From the listing below, copy only the lines from the line that contains "(t' < s.safety.lastKick" to the line that contains "s.madeSafe t 4) ∧", counting those two lines as part of the copy.

===============

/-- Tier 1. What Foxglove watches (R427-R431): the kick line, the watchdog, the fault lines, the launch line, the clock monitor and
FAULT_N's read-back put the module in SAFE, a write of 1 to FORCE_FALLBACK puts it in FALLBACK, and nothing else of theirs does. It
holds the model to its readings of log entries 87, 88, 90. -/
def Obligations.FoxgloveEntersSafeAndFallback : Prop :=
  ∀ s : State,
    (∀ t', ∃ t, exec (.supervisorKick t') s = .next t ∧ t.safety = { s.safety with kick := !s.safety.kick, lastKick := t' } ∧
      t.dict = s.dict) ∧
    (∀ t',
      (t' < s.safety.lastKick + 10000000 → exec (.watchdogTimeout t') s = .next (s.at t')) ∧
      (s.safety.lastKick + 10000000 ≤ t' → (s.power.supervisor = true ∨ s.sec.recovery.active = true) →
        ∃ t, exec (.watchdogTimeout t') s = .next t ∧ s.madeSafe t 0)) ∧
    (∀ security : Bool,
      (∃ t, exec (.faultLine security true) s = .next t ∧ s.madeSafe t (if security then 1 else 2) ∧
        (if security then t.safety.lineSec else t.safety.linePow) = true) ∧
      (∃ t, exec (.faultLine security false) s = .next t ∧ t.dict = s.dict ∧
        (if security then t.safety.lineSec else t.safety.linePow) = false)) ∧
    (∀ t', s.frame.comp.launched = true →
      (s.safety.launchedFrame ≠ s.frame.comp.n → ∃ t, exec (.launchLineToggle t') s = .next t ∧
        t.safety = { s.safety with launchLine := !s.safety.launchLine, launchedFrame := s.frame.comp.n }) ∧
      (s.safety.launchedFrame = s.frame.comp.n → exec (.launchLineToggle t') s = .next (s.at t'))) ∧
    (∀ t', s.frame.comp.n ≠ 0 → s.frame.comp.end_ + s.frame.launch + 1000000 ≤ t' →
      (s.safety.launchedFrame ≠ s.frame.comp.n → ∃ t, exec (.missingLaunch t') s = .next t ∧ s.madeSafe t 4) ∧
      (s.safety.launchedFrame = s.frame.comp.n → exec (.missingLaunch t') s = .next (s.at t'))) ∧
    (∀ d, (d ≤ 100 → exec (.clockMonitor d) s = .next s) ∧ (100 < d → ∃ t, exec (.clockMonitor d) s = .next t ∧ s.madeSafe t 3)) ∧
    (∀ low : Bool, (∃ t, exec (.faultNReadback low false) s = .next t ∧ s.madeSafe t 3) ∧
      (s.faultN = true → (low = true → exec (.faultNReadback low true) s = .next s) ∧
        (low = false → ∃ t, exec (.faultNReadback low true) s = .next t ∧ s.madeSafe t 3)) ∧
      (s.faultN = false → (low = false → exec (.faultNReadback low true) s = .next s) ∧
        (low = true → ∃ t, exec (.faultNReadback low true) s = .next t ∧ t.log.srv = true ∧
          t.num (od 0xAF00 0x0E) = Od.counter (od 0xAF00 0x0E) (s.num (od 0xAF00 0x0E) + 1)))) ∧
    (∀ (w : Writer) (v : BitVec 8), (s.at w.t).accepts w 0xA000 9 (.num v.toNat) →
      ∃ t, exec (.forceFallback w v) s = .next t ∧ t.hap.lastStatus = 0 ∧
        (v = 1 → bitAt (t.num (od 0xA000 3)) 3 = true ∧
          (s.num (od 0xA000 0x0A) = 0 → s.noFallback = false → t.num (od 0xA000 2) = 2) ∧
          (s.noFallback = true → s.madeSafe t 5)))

===============

[OUTPUT FOR THIS TASK]
      (t' < s.safety.lastKick + 10000000 → exec (.watchdogTimeout t') s = .next (s.at t')) ∧
      (s.safety.lastKick + 10000000 ≤ t' → (s.power.supervisor = true ∨ s.sec.recovery.active = true) →
        ∃ t, exec (.watchdogTimeout t') s = .next t ∧ s.madeSafe t 0)) ∧
    (∀ security : Bool,
      (∃ t, exec (.faultLine security true) s = .next t ∧ s.madeSafe t (if security then 1 else 2) ∧
        (if security then t.safety.lineSec else t.safety.linePow) = true) ∧
      (∃ t, exec (.faultLine security false) s = .next t ∧ t.dict = s.dict ∧
        (if security then t.safety.lineSec else t.safety.linePow) = false)) ∧
    (∀ t', s.frame.comp.launched = true →
      (s.safety.launchedFrame ≠ s.frame.comp.n → ∃ t, exec (.launchLineToggle t') s = .next t ∧
        t.safety = { s.safety with launchLine := !s.safety.launchLine, launchedFrame := s.frame.comp.n }) ∧
      (s.safety.launchedFrame = s.frame.comp.n → exec (.launchLineToggle t') s = .next (s.at t'))) ∧
    (∀ t', s.frame.comp.n ≠ 0 → s.frame.comp.end_ + s.frame.launch + 1000000 ≤ t' →
      (s.safety.launchedFrame ≠ s.frame.comp.n → ∃ t, exec (.missingLaunch t') s = .next t ∧ s.madeSafe t 4) ∧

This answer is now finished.